Наконец-то слетал на последний зачет. В конце летной книжки появляется лаконичная запись:
"Техника пилотирования на боевом самолете отработана с общей оценкой "отлично". Допускаю к полетам по программе государственной экзаменационной комиссии.
Командир звена капитан Кудрявцев".
У меня оценка "отлично"! И поставил ее не инструктор, а самый главный и строгий наш "летный бог" - командир звена. Еще и еще перечитываю запись. От радости хочется прыгать, дурачиться, петь. Но внешне нужно казаться серьезным - я уж не мальчик и не просто курсант, а почти законченный летчик.
* * *
В просторной комнате, где обычно проводят разборы полетов, мы словно бы затерялись. Всего четыре десятка курсантов и командир батальона капитан Петросьян. А стульев здесь более двухсот. От волнения ноет под ложечкой. Зачем нас сюда пригласили прямо с аэродрома? Перед началом полетов вдруг зачитали список. Из нашей группы вызвали только Петрова, Рыбалкина и меня. Сказали, что кто-то будет беседовать. Но о чем?

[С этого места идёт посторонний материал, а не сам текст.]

-- ==== Sys2Proof/Machine/Partitions.lean ====
section
/-! DEFINITION. Partitions: their creation (R371, R398), resize (R400) and reset (R401), and the change of a domain map (R406, R411). -/

namespace Sys2Proof.Machine

/-! ### What a slice owns (R398) -/

/-- A slice is one of a mask. -/
def inSlices (w : W32) (slice : Nat) : Bool := w.getLsbD slice
/-- The slice of a task queue (R172, R398). -/
def queueSlice (q : Nat) : Nat := q / 16 * 8 + q % 16 / 2
/-- The slice that owns the home of a sector; 32 when none does. -/
def sectorSlice (k : Nat) : Nat :=
  let n := k * 32
  if 2 ^ 62 ≤ n then 32 else if 2 ^ 60 ≤ n then (n - 2 ^ 60) / 0x200000 / 8 else keySlice (n % 2 ^ 58)
/-- The slice whose pool a frame belongs to. -/
def frameSlice (f : Nat) : Nat := keySlice (f * 65536)


/-- The base dies without the free runs and inverted blocks of the slices (R335). -/
def scrubStacks (s : State) (w : W32) : Tab Stack :=
  let keep (stack : Nat) (r : Nat × Nat) : Bool := !inSlices w (chunkSlice stack r.1)
  s.bases.map (fun e => (e.1, { free := e.2.free.filter (keep e.1), inverted := e.2.inverted.filter (fun k => !inSlices w (keySlice k)), unlisted := e.2.unlisted.filter (keep e.1) }))

/-- Every storage of the slices is zeroed and its poison cleared, their rings are off, their split code is 2, their queues are empty (R400 step 6, R401). Corrections counted and units taken offline stay as they are. -/
def scrubSlices (s : State) (w : W32) : State :=
  let gone (slice : Nat) : Bool := inSlices w slice
  { s with
    ctxs := s.ctxs.filter (fun e => !gone (e.1 / 32)),
    cores := s.cores.map (fun e => if gone (e.1 / 8) then (e.1, { Core.fresh with errcnt := e.2.errcnt, offline := e.2.offline }) else e),
    splitCode := s.splitCode.filter (fun e => !gone e.1), splits := s.splits.filter (fun r => !gone r.cluster), ro := s.ro.filter (fun e => !gone e.1),
    roBad := s.roBad.filter (fun e => !gone e.1), mem := s.mem.filter (fun e => !gone (keySlice e.1)), sram := s.sram.filter (fun e => !gone (e.1 / 0x200000 / 8)),
    granules := s.granules.filter (fun e => !gone (e.1 / 16384 / 8)), poison := s.poison.filter (fun e => !gone (sectorSlice e.1)),
    tags := s.tags.filter (fun e => !gone (sectorSlice e.1)), dirty3 := s.dirty3.filter (fun e => !gone (keySlice (e.1 * 128))),
    used := s.used.filter (fun e => !gone (frameSlice e.1)), pageCount := s.pageCount.filter (fun e => !gone (frameSlice e.1)),
    queues := s.queues.filter (fun e => !gone (queueSlice e.1)), rings := s.rings.filter (fun e => !gone (e.1 / 64)),
    lakes := s.lakes.filter (fun e => !gone (lakeSlice e.1)), bases := scrubStacks s w, reserve := s.reserve.filter (fun r => !gone r.slice) }

/-- The dispatch numbers of the slices' queues go back to 0 (R423). -/
def resetDispatch (s : State) (w : W32) : State :=
  { s with dispatched := s.dispatched.filter (fun e => !inSlices w (queueSlice e.1)) }

/-- The frames of structures that the host maps itself are taken: those it names, and the root table's (R371). -/
def markMapped (s : State) (p : Partition) : State :=
  let root := match p.root with | some (stack, addr) => [stackKey stack addr / 65536] | none => []
  { s with used := (p.mapped ++ root).foldl (fun t f => if hasSlice p (frameSlice f) then tset t f true else t) s.used }

/-! ### Creation (R371, R398, R406, R414) -/

/-- A partition as it is created: the values the Wellhead gives it, with nothing under way. Reserved bits of MIGCTL and PRECTL read 0 (R7, R212, R392), and a device in no domain has an empty map (R406). -/
def newPartition (s : State) (c : Partition) : Partition :=
  { c with live := true, migctl := c.migctl &&& 0x80FFFFFF, prectl := c.prectl &&& 0x8000FFFF, map := if s.devnum < 192 then c.map else [], imageLoaded := false, wdepth := min 8 c.wdepth, rings := c.rings.map (fun r => { r with written := 0, waiting := [] }), streams := [],
           cmdHead := 0, cmdTail := 0, launchNext := 0, reportSeq := 0, window := none, checkpoint := false, resize := none,
           epochAt := (List.range 4).map (fun d => (d, arithAt s d)), qps := c.qps.map (fun q => (q.1, { q.2 with error := false, taken := 0, doors := [], posted := [] })) }

/-- The rotations of a partition start at 0 (R174). -/
def resetRotation (s : State) (part : Nat) : Tab Nat := s.rr.filter (fun e => e.1 / 16 != part)

/-- What the host attachment asks of a partition's queue pairs and rings: ports of the dies that hold its slices (R413), and three rings, each on a reliable-connection pair of the partition, with an entry count that is a power of two from 64 to 65,536 (R414). -/
def attachmentGood (c : Partition) : Bool :=
  c.qps.all (fun q => (List.range 8).any (fun i => hasSlice c (8 * (q.2.port / 2) + i))) && decide (c.rings.length = 3)
  && c.rings.all (fun r => (List.range 11).any (fun i => r.count = 2 ^ (6 + i)) && (match tfind c.qps r.qp with | some q => q.reliable | none => false))

/-- PARTITION_CREATE (R371, R398, R413, R414): the Wellhead makes partition `part` with the values of `cfg`, out of free slices and group entries. (DEDUCED, log 44; DEDUCED, log 47.) -/
def execPartitionCreate (s : State) : Host.Outcome State Fault Refusal :=
  let part := s.sel.part
  let c := s.sel.cfg
  let taken := s.parts.any (fun e => e.2.live && (e.1 = part || e.2.slices &&& c.slices != 0 || meets c.groupLo c.groupHi e.2.groupLo e.2.groupHi))
  if 8 ≤ part || c.slices = 0 || 256 < c.groupHi || taken || !attachmentGood c then .next s
  else
    let p := newPartition s c
    let s := resetDispatch { s with splitCode := s.splitCode.filter (fun e => !inSlices p.slices e.1), rings := s.rings.filter (fun e => !inSlices p.slices (e.1 / 64)),
                                    groups := s.groups.filter (fun e => !(decide (p.groupLo ≤ e.1) && decide (e.1 < p.groupHi))),
                                    queues := s.queues.filter (fun e => !inSlices p.slices (queueSlice e.1)), rr := resetRotation s part } p.slices
    .next (markMapped (setPart s part p) p)

/-! ### Reset (R401) -/

/-- Every unretired operator of the partition fails with PARTITION_RESET, whatever it had failed with before, and its record is written. (DEDUCED, log 47.) -/
def failAll (s : State) (part cause : Nat) : State :=
  (s.ops.filter (fun e => e.2.part = part && e.2.phase != .retired)).foldl (fun s e =>
    let s := modOp (failOp s e.1 cause 0) e.1 (fun o => { o with fail := some (cause, 0) })
    match opOf s e.1 with
    | some o => if o.weir.isSome then setOp s e.1 { o with phase := .retired } else postCompletion (setOp s e.1 { o with phase := .retired }) part o.seq o.stream (o.fail.map (·.1))
    | none => s) s

/-- What is under way for a partition ends without effect: accesses, engine operations, saved tasks, Weir actions, walks and reports. -/
def dropAll (s : State) (part : Nat) : State :=
  let p := partOf s part
  let inRange (g : Nat) : Bool := decide (p.groupLo ≤ g) && decide (g < p.groupHi)
  { s with
    remotes := s.remotes.filter (fun r => r.part != part), tlbs := s.tlbs.map (fun e => (e.1, e.2.filter (fun t => t.part != part))),
    walks := s.walks.filter (fun w => w.part != part), answered := s.answered.filter (fun a => a.part != part), peers := s.peers.filter (fun x => x.req.part != part),
    reports := s.reports.filter (fun r => r.part != part),
    tensors := s.tensors.filter (fun e => e.1 / 0x100000 != part), copies := s.copies.map (fun e => (e.1, e.2.filter (fun k => k / 0x100000 != part))),
    copyMask := s.copyMask.filter (fun e => e.1 / 0x100000 != part), acts := s.acts.filter (fun a => a.part != part),
    recomputes := s.recomputes.filter (fun r => r.part != part), retry := s.retry.filter (fun r => r.1 != part),
    migrations := s.migrations.filter (fun m => m.part != part), groups := s.groups.filter (fun e => !inRange e.1),
    streams := s.streams.filter (fun r => r.op.part != part), joins := s.joins.filter (fun o => o.part != part),
    colls := s.colls.filter (fun i => !inRange i.group), saved := s.saved.filter (fun x => x.part != part), rr := resetRotation s part }

/-- Requests of other devices that wait are refused as the partition is reset (R411). -/
def refusePeers (s : State) (part : Nat) : State := (s.peers.filter (fun x => x.req.part = part)).foldl (fun s x => answerPeer s x.req 0x29 []) s

/-- PARTITION_RESET (R401): everything partition `part` runs ends, the requests of other devices that wait here are refused (R411), its queue pairs are in error, the fault records that still wait for the host are withdrawn, and its slices are zeroed. Host commands already read go on. (DEDUCED, log 47.) -/
def execPartitionReset (s : State) : Host.Outcome State Fault Refusal :=
  let part := s.sel.part
  if !(partOf s part).live then .next s
  else
    let s := refusePeers (failAll s part 0x7C) part
    let areas := (s.saved.filter (fun x => x.part = part)).map (·.area)
    let s := modPart (dropAll s part) part (fun p => { p with
      imageLoaded := false, saveAreas := p.saveAreas ++ areas, rings := (match nth p.rings 1 with | some r => setNth p.rings 1 { r with waiting := [] } | none => p.rings), qps := p.qps.map (fun q => (q.1, { q.2 with error := true, doors := [], posted := [] })) })
    let p := partOf s part
    .next (markMapped (resetDispatch (scrubSlices s p.slices) p.slices) p)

Команда "Смирно!" заставила всех замереть.
К столу подходит начальник училища полковник Пузанов.
- То, что здесь вы услышите, - говорит он негромко, - не подлежит разглашению. Никому, даже самому верному другу, вы не должны говорить об этом. Понятно?
- Так точно! - отвечает за всех капитан Петросьян.
- Теперь, - продолжает Пузанов, - я доведу вам решение Народного комиссара Военно-Морского Флота и порядок его выполнения.
В интонациях его грудного тихого голоса мы инстинктивно улавливаем бодрые, радостные нотки. Значит, он скажет что-то приятное.
- Во-первых, - говорит полковник чуть громче, - исходя из условий обстановки, нарком ВМФ издал приказ о досрочном выпуске без госэкзаменов лучших курсантов нашего училища. Этим приказом выпускникам присваивается воинское звание "лейтенант" и они назначаются летчиками в строевые части.
Пузанов прервался. Все замерли. В комнате установилась напряженная тишина. Тут же в мозгу промелькнула мысль: "Кто же эти счастливчики? Без экзаменов - и уже лейтенанты..."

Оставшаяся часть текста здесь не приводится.